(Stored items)
• • • • •
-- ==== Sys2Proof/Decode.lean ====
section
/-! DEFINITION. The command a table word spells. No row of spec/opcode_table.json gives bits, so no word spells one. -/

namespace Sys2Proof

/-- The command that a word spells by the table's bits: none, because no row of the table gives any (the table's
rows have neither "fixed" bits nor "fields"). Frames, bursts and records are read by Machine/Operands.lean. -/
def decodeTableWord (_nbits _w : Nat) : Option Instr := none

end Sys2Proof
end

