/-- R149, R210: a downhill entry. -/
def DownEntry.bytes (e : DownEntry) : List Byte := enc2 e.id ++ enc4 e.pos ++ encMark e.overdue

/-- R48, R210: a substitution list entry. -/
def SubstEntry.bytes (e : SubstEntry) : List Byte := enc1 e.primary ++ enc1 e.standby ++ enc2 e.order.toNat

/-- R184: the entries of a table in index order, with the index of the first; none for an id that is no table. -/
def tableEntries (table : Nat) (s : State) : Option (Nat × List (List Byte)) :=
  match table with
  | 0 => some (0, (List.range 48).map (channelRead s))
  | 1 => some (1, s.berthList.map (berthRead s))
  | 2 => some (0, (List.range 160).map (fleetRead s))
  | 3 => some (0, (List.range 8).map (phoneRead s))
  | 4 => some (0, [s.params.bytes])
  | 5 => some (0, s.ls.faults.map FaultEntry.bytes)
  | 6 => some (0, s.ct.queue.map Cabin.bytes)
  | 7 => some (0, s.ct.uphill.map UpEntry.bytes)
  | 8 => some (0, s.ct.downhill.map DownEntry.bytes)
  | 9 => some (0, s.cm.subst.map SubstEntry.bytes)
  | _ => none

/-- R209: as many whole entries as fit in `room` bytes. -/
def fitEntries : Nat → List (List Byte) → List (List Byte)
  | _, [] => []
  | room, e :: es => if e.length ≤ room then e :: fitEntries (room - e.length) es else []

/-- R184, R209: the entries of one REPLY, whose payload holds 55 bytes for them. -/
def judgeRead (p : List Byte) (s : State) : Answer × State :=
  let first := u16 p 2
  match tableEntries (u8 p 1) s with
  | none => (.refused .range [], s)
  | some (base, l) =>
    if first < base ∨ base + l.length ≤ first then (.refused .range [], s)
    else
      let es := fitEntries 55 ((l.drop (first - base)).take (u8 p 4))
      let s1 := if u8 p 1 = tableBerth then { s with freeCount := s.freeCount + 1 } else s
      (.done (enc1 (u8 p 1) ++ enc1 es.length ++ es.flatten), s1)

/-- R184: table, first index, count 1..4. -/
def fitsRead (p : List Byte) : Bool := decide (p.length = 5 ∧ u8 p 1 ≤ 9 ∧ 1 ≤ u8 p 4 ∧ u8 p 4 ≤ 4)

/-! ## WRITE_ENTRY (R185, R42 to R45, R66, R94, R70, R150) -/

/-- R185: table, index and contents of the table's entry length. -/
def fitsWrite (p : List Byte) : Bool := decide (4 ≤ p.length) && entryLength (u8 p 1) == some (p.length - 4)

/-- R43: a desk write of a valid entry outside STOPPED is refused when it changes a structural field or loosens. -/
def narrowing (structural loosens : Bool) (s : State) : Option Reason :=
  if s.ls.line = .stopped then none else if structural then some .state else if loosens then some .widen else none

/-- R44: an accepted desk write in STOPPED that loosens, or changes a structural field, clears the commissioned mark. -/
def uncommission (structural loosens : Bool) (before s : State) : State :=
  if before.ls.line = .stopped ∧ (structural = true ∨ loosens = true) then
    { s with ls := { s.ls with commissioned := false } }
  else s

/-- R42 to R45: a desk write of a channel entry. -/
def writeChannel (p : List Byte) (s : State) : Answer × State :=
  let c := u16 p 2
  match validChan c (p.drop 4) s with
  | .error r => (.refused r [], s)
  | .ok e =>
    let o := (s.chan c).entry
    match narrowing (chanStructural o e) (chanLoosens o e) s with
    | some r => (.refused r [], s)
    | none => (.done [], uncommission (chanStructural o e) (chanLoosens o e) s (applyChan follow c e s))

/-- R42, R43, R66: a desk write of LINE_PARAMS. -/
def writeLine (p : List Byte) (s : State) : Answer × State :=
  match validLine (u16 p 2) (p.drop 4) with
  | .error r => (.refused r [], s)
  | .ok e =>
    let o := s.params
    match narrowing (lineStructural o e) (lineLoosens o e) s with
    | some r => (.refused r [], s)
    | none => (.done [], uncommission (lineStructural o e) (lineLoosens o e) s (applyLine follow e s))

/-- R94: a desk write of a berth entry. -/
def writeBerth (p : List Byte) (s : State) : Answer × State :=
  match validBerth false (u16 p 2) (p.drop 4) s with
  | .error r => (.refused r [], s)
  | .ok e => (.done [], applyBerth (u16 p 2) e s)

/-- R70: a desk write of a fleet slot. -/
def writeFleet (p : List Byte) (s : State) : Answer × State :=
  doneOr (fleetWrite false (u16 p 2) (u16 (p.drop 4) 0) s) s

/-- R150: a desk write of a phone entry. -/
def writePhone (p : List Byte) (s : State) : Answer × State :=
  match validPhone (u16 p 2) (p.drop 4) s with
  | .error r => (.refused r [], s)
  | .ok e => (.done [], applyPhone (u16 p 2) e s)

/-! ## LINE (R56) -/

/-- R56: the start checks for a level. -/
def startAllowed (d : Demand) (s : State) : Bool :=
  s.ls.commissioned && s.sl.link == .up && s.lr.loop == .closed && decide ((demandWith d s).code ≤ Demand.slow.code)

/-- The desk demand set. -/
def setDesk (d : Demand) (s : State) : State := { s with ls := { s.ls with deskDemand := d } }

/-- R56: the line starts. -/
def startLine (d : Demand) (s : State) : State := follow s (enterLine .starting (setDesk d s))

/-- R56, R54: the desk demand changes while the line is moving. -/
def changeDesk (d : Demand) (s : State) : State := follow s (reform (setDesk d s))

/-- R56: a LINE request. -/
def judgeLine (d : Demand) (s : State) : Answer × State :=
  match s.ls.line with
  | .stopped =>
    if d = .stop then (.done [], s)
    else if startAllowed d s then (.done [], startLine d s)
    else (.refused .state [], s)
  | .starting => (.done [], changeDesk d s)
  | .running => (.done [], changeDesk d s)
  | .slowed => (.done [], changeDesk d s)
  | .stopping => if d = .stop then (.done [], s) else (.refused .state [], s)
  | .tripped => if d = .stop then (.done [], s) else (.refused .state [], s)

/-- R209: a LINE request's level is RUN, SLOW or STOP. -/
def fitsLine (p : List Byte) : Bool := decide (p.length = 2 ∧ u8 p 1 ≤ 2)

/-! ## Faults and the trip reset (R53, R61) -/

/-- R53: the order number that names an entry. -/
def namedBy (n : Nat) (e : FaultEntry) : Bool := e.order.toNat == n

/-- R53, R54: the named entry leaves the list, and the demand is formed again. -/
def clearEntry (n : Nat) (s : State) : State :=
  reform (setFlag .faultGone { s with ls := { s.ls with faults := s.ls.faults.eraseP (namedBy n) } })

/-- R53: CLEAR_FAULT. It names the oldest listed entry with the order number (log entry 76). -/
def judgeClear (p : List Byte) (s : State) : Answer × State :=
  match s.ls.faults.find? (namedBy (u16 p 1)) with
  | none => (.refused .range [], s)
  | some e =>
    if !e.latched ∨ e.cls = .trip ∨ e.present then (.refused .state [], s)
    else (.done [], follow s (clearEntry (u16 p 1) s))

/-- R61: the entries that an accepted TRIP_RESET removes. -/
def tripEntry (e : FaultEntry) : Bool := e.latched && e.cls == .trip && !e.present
• • • • •
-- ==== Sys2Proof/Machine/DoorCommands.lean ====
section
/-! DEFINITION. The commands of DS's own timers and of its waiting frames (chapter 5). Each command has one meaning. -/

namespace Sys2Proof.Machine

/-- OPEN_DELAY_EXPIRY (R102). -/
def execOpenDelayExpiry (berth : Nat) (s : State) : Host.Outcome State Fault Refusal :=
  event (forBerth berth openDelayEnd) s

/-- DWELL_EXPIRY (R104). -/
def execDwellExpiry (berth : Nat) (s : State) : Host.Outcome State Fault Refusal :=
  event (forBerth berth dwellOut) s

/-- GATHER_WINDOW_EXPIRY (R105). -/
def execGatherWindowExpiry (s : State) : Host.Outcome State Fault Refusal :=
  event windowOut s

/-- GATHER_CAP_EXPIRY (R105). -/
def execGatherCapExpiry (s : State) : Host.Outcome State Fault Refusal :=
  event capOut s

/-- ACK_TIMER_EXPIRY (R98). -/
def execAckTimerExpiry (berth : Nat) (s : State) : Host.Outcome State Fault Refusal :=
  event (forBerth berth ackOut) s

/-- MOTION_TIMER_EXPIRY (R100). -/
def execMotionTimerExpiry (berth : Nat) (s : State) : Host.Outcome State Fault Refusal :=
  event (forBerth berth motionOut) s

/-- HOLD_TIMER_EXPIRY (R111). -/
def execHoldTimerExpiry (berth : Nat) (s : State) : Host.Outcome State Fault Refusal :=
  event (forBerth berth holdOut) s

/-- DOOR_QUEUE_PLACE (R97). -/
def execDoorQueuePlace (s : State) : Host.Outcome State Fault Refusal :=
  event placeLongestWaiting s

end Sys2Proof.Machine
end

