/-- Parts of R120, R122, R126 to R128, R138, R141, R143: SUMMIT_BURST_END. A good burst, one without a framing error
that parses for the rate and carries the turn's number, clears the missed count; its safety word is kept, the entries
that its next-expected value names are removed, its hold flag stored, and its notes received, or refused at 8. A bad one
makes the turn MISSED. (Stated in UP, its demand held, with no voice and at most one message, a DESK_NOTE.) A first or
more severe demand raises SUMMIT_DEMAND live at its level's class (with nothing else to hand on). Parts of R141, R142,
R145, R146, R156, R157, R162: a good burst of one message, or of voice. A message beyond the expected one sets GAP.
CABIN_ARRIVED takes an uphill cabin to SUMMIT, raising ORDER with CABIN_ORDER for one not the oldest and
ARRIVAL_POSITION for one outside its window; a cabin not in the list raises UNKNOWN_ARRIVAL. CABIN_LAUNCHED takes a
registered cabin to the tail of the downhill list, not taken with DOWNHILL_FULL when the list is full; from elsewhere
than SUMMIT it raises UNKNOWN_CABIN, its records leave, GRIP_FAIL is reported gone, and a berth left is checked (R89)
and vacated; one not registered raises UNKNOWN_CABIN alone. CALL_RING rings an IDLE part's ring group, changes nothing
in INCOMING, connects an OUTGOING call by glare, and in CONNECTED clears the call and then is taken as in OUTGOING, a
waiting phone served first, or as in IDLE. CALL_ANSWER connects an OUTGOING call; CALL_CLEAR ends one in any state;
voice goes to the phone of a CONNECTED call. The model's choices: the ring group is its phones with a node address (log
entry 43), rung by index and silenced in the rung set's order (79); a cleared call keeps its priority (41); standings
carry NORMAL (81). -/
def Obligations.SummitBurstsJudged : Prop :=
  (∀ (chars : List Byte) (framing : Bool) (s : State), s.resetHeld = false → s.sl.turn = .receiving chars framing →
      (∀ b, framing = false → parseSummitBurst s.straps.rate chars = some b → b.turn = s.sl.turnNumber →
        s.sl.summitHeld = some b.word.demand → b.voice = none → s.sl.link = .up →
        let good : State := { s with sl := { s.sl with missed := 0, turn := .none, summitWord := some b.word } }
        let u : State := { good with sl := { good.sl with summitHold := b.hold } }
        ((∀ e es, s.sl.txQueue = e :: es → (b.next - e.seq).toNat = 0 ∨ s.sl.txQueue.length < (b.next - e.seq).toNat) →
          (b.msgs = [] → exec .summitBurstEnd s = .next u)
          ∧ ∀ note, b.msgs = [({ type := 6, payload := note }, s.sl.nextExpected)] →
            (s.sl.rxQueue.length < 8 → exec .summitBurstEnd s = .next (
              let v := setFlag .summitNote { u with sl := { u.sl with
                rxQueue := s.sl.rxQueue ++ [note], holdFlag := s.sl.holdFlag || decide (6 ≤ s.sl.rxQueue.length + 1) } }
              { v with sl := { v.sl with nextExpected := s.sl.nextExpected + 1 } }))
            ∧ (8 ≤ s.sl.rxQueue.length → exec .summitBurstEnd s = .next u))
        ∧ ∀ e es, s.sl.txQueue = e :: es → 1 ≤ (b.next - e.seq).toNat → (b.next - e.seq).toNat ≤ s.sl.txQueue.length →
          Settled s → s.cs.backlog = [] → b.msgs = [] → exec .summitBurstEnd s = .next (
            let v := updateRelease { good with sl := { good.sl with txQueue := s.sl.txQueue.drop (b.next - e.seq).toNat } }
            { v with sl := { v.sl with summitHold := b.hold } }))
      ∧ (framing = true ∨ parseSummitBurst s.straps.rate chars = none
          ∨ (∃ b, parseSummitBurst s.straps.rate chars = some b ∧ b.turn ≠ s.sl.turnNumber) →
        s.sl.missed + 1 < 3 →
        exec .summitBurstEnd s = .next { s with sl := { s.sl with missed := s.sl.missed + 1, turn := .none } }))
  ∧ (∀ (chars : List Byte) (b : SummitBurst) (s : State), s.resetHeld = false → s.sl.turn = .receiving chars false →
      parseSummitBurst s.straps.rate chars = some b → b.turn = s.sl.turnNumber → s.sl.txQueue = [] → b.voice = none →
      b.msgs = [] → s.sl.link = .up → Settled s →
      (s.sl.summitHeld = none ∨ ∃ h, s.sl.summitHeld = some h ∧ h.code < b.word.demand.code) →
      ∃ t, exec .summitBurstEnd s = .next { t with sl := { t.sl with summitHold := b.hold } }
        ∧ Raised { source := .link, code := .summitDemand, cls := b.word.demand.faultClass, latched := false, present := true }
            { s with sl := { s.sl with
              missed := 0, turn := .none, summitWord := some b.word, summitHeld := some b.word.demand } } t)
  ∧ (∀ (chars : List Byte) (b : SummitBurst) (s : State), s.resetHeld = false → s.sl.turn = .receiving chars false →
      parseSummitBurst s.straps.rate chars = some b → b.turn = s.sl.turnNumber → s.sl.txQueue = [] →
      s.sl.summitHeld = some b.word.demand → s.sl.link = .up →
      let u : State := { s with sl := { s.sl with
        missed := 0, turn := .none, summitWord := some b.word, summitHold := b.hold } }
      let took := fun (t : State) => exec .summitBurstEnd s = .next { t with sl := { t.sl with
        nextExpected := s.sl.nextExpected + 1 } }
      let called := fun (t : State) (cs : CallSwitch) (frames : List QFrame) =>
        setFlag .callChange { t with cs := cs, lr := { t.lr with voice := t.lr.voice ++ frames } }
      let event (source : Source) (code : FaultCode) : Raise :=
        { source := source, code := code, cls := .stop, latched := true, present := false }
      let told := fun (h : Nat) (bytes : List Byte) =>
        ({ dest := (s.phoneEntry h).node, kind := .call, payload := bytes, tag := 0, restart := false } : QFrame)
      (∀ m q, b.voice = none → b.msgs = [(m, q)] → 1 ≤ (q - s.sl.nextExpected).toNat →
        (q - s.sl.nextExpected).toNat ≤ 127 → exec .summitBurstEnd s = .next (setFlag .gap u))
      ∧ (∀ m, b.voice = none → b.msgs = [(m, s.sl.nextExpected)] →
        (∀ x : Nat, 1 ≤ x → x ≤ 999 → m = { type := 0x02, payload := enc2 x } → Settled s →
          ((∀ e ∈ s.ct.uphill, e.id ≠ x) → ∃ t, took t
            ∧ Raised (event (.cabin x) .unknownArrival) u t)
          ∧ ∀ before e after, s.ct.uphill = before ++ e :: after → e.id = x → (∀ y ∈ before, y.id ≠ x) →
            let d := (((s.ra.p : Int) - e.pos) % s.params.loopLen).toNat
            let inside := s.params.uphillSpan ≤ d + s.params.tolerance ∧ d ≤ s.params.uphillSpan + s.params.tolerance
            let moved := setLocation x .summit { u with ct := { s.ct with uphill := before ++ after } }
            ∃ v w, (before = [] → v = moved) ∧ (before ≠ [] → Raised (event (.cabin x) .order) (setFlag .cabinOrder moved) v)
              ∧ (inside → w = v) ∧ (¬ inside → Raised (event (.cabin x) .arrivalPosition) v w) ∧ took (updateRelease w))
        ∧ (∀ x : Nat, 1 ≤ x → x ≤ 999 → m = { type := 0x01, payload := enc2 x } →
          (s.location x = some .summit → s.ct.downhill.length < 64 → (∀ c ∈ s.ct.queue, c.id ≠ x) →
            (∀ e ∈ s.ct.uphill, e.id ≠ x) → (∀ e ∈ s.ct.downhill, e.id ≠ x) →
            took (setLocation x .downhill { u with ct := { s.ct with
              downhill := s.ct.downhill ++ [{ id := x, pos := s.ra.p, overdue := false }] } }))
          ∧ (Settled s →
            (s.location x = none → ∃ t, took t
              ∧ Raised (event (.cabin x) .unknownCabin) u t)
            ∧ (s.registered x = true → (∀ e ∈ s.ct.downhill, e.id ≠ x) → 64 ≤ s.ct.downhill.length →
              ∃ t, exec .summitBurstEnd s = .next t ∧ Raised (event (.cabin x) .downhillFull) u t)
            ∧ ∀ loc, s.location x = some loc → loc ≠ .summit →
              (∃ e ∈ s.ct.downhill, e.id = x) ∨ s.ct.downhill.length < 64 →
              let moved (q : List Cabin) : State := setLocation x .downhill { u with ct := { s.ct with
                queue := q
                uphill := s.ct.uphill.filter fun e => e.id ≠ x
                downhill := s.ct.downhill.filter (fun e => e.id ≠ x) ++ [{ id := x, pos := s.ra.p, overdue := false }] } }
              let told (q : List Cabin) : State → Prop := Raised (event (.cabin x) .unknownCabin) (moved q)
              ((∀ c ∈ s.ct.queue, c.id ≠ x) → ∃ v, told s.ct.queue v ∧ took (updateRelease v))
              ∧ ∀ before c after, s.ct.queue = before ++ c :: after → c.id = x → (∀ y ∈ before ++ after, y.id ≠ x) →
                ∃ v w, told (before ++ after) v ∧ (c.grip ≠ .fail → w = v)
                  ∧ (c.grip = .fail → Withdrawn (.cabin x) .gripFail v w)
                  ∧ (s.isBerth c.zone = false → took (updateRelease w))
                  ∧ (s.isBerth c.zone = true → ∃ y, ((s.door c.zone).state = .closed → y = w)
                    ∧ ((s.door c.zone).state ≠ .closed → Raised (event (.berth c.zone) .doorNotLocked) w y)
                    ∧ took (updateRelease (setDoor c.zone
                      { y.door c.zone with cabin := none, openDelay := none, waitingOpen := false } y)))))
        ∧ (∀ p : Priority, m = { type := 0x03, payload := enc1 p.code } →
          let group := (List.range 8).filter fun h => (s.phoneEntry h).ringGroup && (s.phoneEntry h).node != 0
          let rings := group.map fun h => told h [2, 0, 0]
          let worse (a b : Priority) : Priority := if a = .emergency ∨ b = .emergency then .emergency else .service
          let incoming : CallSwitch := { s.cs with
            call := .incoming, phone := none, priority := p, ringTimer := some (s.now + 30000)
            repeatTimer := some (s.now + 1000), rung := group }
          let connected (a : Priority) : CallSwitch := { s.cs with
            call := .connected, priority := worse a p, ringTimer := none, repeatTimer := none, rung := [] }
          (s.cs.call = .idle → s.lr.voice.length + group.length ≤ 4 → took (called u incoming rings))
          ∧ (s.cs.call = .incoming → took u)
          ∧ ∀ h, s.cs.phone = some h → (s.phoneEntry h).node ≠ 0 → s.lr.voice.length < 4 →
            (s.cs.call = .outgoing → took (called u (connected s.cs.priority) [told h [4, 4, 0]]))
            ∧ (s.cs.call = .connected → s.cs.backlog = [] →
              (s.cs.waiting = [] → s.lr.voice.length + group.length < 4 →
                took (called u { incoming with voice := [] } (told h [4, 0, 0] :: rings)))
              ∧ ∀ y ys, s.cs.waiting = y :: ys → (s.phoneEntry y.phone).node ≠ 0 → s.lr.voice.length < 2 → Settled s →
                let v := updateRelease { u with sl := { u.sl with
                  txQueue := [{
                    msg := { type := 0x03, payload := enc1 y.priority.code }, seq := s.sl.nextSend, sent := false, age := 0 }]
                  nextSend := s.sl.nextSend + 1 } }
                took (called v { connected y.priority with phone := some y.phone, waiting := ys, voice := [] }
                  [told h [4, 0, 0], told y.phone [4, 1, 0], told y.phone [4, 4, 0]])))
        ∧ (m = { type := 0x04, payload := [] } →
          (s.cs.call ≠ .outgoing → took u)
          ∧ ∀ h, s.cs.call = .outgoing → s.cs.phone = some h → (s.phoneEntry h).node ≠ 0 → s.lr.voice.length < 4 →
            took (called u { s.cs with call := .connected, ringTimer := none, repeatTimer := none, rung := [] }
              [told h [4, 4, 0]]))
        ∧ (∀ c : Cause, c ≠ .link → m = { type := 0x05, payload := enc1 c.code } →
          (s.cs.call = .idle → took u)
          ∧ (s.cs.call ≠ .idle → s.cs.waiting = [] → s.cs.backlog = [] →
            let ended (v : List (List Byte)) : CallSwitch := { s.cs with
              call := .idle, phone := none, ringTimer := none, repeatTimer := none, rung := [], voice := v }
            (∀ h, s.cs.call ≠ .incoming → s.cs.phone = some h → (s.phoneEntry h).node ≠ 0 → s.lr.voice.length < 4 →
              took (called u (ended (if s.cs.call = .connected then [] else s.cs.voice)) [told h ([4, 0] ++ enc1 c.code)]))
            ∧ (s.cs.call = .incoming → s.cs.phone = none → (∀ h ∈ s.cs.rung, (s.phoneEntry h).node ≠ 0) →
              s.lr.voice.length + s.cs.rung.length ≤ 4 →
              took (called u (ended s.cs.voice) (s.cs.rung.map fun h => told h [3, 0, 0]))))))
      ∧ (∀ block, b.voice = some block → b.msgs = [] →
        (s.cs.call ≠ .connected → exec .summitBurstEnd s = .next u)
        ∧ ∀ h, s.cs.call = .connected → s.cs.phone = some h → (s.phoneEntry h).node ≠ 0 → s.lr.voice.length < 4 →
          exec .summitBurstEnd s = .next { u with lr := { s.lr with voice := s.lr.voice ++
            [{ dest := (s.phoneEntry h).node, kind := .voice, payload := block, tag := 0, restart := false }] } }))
• • • • •
__WORK ITEM__
Please say how many lines in the records above contain the word "namedBy", giving the number alone.

__TASK ANSWER__
3